# Task details:
Where the records below reach the line containing "LDV (R250). -/", start transcribing, and end with the line containing "device memory. -/", exactly and with nothing else added.

++++ Input for this task

-- ==== Sys2Proof/Machine/LoadStore.lean ====
section
/-! DEFINITION. The L slot: loads, stores, prefetch, cache maintenance and atomics at memory (R245 to R256). -/

namespace Sys2Proof.Machine

/-! ### Addresses (R245) -/

/-- base + index + offset, with the sticky offset of R146, modulo 2^64. -/
def effAddr (s : State) (base index : Word) (off : Int) : Nat := (((base.toNat : Int) + index.toNat + off + s.cur.off) % 2 ^ 64).toNat
/-- EA of an L operation with base A and index B. -/
def lAddr (s : State) (f : F3) : Nat := effAddr s (s.sval f.a) (s.sval f.b) (lOff f)
/-- EA of the forms whose B has another purpose. -/
def lBase (s : State) (f : F3) : Nat := effAddr s (s.sval f.a) 0 (lOff f)

/-- Note the LOCAL bytes that an access touches (R142, R152, R302). -/
def noteTouched (s : State) (ps : List Piece) (write : Bool) : State :=
  let ls := localPieces ps
  let t := if write then s else noteLocalReads s s.cur.core ls
  { t with cur := { t.cur with locals := t.cur.locals ++ ls.map fun x => (x.1, x.2, write) } }

/-- Some piece lies in the control window (R433). -/
def anyCtl (ps : List Piece) : Bool := ps.any fun p => p.loc.sp == .ctl

/-! ### Scalar loads and stores (R249) -/

/-- Size(FN) of LDS and STS. -/
def lsSize : Nat → Nat
  | 0 => 8 | 1 => 4 | 2 => 4 | 3 => 2 | 4 => 2 | _ => 1
/-- The register value of loaded bytes (R249). -/
def loadedValue (fn x : Nat) : Word :=
  if fn == 2 || fn == 4 || fn == 6 then BitVec.ofNat 64 x else BitVec.ofInt 64 (sint (8 * lsSize fn) x)

/-- Load pieces at issue with forwarding and pending checks (R150, R157, R247): bytes, latency, state. -/
def loadNow (s : State) (hint : Nat) (ps : List Piece) : List Byte × Nat × State :=
  let r := loadPieces s s.cur.core hint ps
  (r.1, r.2.1, noteChecks (noteTouched r.2.2 ps false) s.cur.core ps)

/-- LDS (R249). -/
def execLds (f : F3) (s : State) : Out :=
  .next (slotOp 2 f.g s fun t0 =>
    let t := reads t0 [f.a, f.b]
    withAccess t (lAddr t f) (lsSize f.fn) 0 .read false fun u ps =>
      if anyCtl ps then addEff u (.ctlLoad ((ps.head?.map (·.loc.addr)).getD 0) (lsSize f.fn) f.fn f.d)
      else
        let r := loadNow u (lHint f) ps
        giveS r.2.2 2 f.d (loadedValue f.fn (leNat r.1)) r.2.1)

/-- The stores of bytes to the pieces of an access, ascending, with the access's hint (R87, R248). -/
def storeEffs (s : State) (hint : Nat) : List Piece → List Byte → State
  | [], _ => s
  | p :: ps, bs => storeEffs (addEff s (.store p.loc (bs.take p.len) hint)) hint ps (bs.drop p.len)

/-- STS (R249). -/
def execSts (f : F3) (s : State) : Out :=
  .next (slotOp 2 f.g s fun t0 =>
    let t := reads t0 [f.a, f.b, f.d]
    let x := (t.sval f.d).toNat
    let n := lsSize f.fn
    withAccess t (lAddr t f) n 0 .write false fun u ps =>
      if anyCtl ps then addEff u (.ctlStore ((ps.head?.map (·.loc.addr)).getD 0) n (x % 2 ^ (8 * n)))
      else storeEffs (noteTouched u ps true) (lHint f) ps (natLE n x))

/-! ### Vector loads and stores (R250, R251) -/

/-- The checks of R246 on elements in ascending order, each lane with its address: the pieces by lane and the pages used. -/
def elemAccess (s : State) (c n align : Nat) (need : Need) : List (Nat × Nat) → Except Flt (List (Nat × List Piece) × List TlbEnt)
  | [] => .ok ([], [])
  | (i, va) :: rest =>
    if !spanCanonical va n then .error { code := cAccess, info := va }
    else
      match coreAccess s c va n align need false with
      | .error e => .error e
      | .ok r =>
        if r.1.any fun p => formBlocks s c p.loc p.len then .error { code := cForm, info := va }
        else
          match elemAccess s c n align need rest with
          | .error e => .error e
          | .ok t => .ok ((i, r.1) :: t.1, r.2 ++ t.2)

/-- Step 2 of R246 for a vector operation, met by its first element: the first element on the other side of the LOCAL window's edge. A
first element that fails step 1 fails first. -/
def mixedLocal (n : Nat) (es : List (Nat × Nat)) : Option Nat :=
  match es with
  | [] => none
  | e :: _ => if !spanCanonical e.2 n then none else (es.find? fun x => isLocal x.2 != isLocal e.2).map (·.2)
/-- The checks of R246 on the active elements of a vector form. -/
def vecAccess (s : State) (c n : Nat) (need : Need) (es : List (Nat × Nat)) : Except Flt (List (Nat × List Piece) × List TlbEnt) :=
  match mixedLocal n es with
  | some va => .error { code := cAccess, info := va }
  | none => elemAccess s c n n need es
/-- Check the active elements of a vector form and go on with their pieces. -/
def withElems (s : State) (f : F3) (w : Nat) (addr : Nat → Nat) (need : Need) (k : State → List (Nat × List Piece) → State) : State :=
  let m := s.curCore.live.pred (lMsk f)
  let es := ((List.range (laneCount w)).filter (activeLane m w)).map fun i => (i, addr i % 2 ^ 64)
  match vecAccess s s.cur.core (w / 8) need es with
  | .error e => accessFail s e
  | .ok r => k (keepPages s s.cur.core r.2) r.1

/-- Load elements one after another: the lanes' values, the slowest latency, the state after. A load with no active element has no slowest one;
it lands at the latency of LOCAL. DESIGN CHOICE (log entry 131). -/
def loadElems (s : State) (hint : Nat) : List (Nat × List Piece) → List (Nat × Nat) × Nat × State
  | [] => ([], latLocal, s)
  | e :: es =>
    let r := loadNow s hint e.2
    let t := loadElems r.2.2 hint es
    ((e.1, leNat r.1) :: t.1, Nat.max r.2.1 t.2.1, t.2.2)

/-- An access to the control window by elements has its effect at issue too (R433). -/
def touchCtl (s : State) (es : List (Nat × List Piece)) : State := if es.any fun e => anyCtl e.2 then addEff s .ctlTouch else s
/-- Store one element: to a buffer of the control window at issue (R433), elsewhere from the store buffer. -/
def storeElem (s : State) (f : F3) (ps : List Piece) (bs : List Byte) : State :=
  if anyCtl ps then addEff s (.ctlStore ((ps.head?.map (·.loc.addr)).getD 0) bs.length (leNat bs))
  else storeEffs (noteTouched s ps true) (lHint f) ps bs
/-- A vector load of lanes of width w (R250, R251). -/
def vecLoad (f : F3) (w : Nat) (codes : List Nat) (addr : State → Nat → Nat) (s : State) : Out :=
  .next (slotOp 2 f.g s fun t0 =>
    let t := reads t0 codes
    withElems t f w (addr t) .read fun u es =>
      let r := loadElems (touchCtl u es) (lHint f) es
      let m := u.curCore.live.pred (lMsk f)
      giveV r.2.2 2 f.d (ofLanes w (laneCount w) fun i => ((r.1.find? fun e => e.1 == i).map (·.2)).getD 0) (groupMask m) r.2.1)

/-- A vector store of lanes of width w (R250, R251). -/
def vecStore (f : F3) (w : Nat) (codes : List Nat) (addr : State → Nat → Nat) (s : State) : Out :=
  .next (slotOp 2 f.g s fun t0 =>
    let t := reads t0 (f.d :: codes)
    let v := t.vval f.d
    withElems t f w (addr t) .write fun u es =>
      es.foldl (fun x e => storeElem x f e.2 (natLE (w / 8) (lane v w e.1))) u)

/-- The element width of LDVS to STVX (R250). -/
def elemWidth : Nat → Nat
  | 0 => 32 | 1 => 16 | _ => 8
/-- Element addresses: consecutive groups, a signed stride, an index vector (R250). -/
def addrGroup (f : F3) (s : State) (j : Nat) : Nat := lAddr s f + 4 * j
def addrStride (f : F3) (s : State) (i : Nat) : Nat := (((lBase s f : Int) + i * (s.sval f.b).toInt) % 2 ^ 64).toNat
def addrIndex (f : F3) (s : State) (i : Nat) : Nat := lBase s f + lane (s.vval f.b) (elemWidth f.fn) i * (elemWidth f.fn / 8)

/-- LDV (R250). -/
def execLdv (f : F3) (s : State) : Out := vecLoad f 32 [f.a, f.b] (addrGroup f) s
/-- STV (R250). -/
def execStv (f : F3) (s : State) : Out := vecStore f 32 [f.a, f.b] (addrGroup f) s
/-- LDVS (R250). -/
def execLdvs (f : F3) (s : State) : Out := vecLoad f (elemWidth f.fn) [f.a, f.b] (addrStride f) s
/-- STVS (R250). -/
def execStvs (f : F3) (s : State) : Out := vecStore f (elemWidth f.fn) [f.a, f.b] (addrStride f) s
/-- LDVX (R250). -/
def execLdvx (f : F3) (s : State) : Out := vecLoad f (elemWidth f.fn) [f.a, f.b] (addrIndex f) s
/-- STVX (R250). -/
def execStvx (f : F3) (s : State) : Out := vecStore f (elemWidth f.fn) [f.a, f.b] (addrIndex f) s

/-! ### Prefetch and cache maintenance (R252, R253) -/

/-- The package physical line of an address that the TLBs or a walk translate to device memory. -/
def deviceLine (s : State) (c va : Nat) : Option Nat :=
  let p := s.corePart c
  let j := s.coreJob c
  if c == mgmtCore || isLocal va || isMillQual va then none
  else if (s.core c).live.priv_ == 1 then
    (if isSvc p va then some ((hbmRange p.desc p.svcRng).phys (p.svcBase + (va - svcWindow)) / 128) else none)
  else if isSvc p va then none
  else
    match lookup s (s.core c).tlb (coreDie c) j.pid j.aspace va with
    | .page e => if e.host || !p.holds e.addr e.size then none else some ((e.addr + (va % 2 ^ 57 - e.va)) / 128)
    | _ => none

/-- Prefetch n lines from a line address up (R252): a line that a load may not read is passed over. -/
def prefLines (s : State) (hint : Nat) : Nat → Nat → State
  | 0, _ => s
  | n + 1, va =>
    let t :=
      match coreAccess s s.cur.core va 128 0 .read false with
      | .ok r => (match r.1 with
        | [p] => if p.loc.sp == .hbm && s.cur.core != mgmtCore then prefLine s (coreMill s.cur.core) (p.loc.addr / 128) hint else s
        | _ => s)
      | .error _ => s
    prefLines t hint n (va + 128)
/-- PREF (R252). -/
def execPref (f : F3) (s : State) : Out :=
  .next (slotOp 2 f.g s fun t0 =>
    let t := reads t0 [f.a, f.b]
    let va := lAddr t f / 128 * 128
    if !spanCanonical va (128 * (f.fn + 1)) then raise t cAccess (lAddr t f) else prefLines t (lHint f) (f.fn + 1) va)

/-- The line of a CFLUSH or CINV, after its check (R253); none acts on no line. -/
def withLine (s : State) (f : F3) (k : State → Option Nat → State) : State :=
  if f.fn != 0 then k s none
  else
    let t := reads s [f.a, f.b]
    if !canonical (lAddr t f) then raise t cAccess (lAddr t f) else k t (deviceLine t t.cur.core (lAddr t f))
/-- CFLUSH (R253): a checkpoint bundle that waits for the strand's writes and then drops the lines. -/
def execCflush (f : F3) (s : State) : Out :=
  .next (slotOp 2 f.g s fun t => withLine t f fun u line =>
    if f.fn == 0 && line.isNone then u
    else
      let v := addCmd u (.cflush f.fn line)
      { v with cur := { v.cur with ckpt := true, sync := true } })
/-- CINV (R253). -/
def execCinv (f : F3) (s : State) : Out :=
  .next (slotOp 2 f.g s fun t => withLine t f fun u line =>
    if f.fn == 0 && line.isNone then u else addCmd u (.cinv f.fn line))

/-! ### Atomics (R254 to R256) -/

/-- The width in bits of an ATOM. -/
def atomWidth (f : F3) : Nat := if (lSub f).testBit 0 then 32 else 64
/-- ATOM (R254): performed when the instance has issued; on the control window it takes a register or buffer as any access does (R433). -/
def execAtom (f : F3) (s : State) : Out :=
  .next (slotOp 2 f.g s fun t0 =>
    let t := reads t0 [f.a, f.b, f.d]
    let w := atomWidth f
    withAccess t (lBase t f) (w / 8) (w / 8) .both true fun u ps =>
      match ps with
      | [p] =>
        if p.loc.sp == .ctl then addEff u (.ctlAtom p.loc.addr f (t.sval f.b) (t.sval f.d))
        else addEff (noteTouched u ps true) (.atom p.loc f (t.sval f.b) (t.sval f.d))
      | _ => u)
/-- The old value as ATOM delivers it (R254). -/
def atomResult (f : F3) (old : Nat) : Word :=
  if (lSub f).testBit 1 then BitVec.ofNat 64 old else BitVec.ofInt 64 (sint (atomWidth f) old)

/-- ACCV (R256). -/
def execAccv (f : F3) (s : State) : Out :=
  .next (slotOp 2 f.g s fun t0 =>
    let t := reads t0 [f.a, f.b, f.d]
    let ea := lAddr t f
    withAccess t ea 256 256 .both true fun u ps =>
      match ps with
      | [p] =>
        if p.loc.sp == .ctl then raise u cAccess ea
        else if formBlocks u u.cur.core p.loc 256 then raise u cForm ea
        else if (u.coreJob u.cur.core).det && !ltInt f.fn then raise u cDetViolation ea
        else addCmd (noteTouched u ps true) (.accv p.loc f.fn (lSub f) (groupMask (u.curCore.live.pred (lMsk f))) (t.vval f.d))
      | _ => u)

end Sys2Proof.Machine
end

++++++++

# Response area:
/-- LDV (R250). -/
def execLdv (f : F3) (s : State) : Out := vecLoad f 32 [f.a, f.b] (addrGroup f) s
/-- STV (R250). -/
def execStv (f : F3) (s : State) : Out := vecStore f 32 [f.a, f.b] (addrGroup f) s
/-- LDVS (R250). -/
def execLdvs (f : F3) (s : State) : Out := vecLoad f (elemWidth f.fn) [f.a, f.b] (addrStride f) s
/-- STVS (R250). -/
def execStvs (f : F3) (s : State) : Out := vecStore f (elemWidth f.fn) [f.a, f.b] (addrStride f) s
/-- LDVX (R250). -/
def execLdvx (f : F3) (s : State) : Out := vecLoad f (elemWidth f.fn) [f.a, f.b] (addrIndex f) s
/-- STVX (R250). -/
def execStvx (f : F3) (s : State) : Out := vecStore f (elemWidth f.fn) [f.a, f.b] (addrIndex f) s

/-! ### Prefetch and cache maintenance (R252, R253) -/

/-- The package physical line of an address that the TLBs or a walk translate to device memory. -/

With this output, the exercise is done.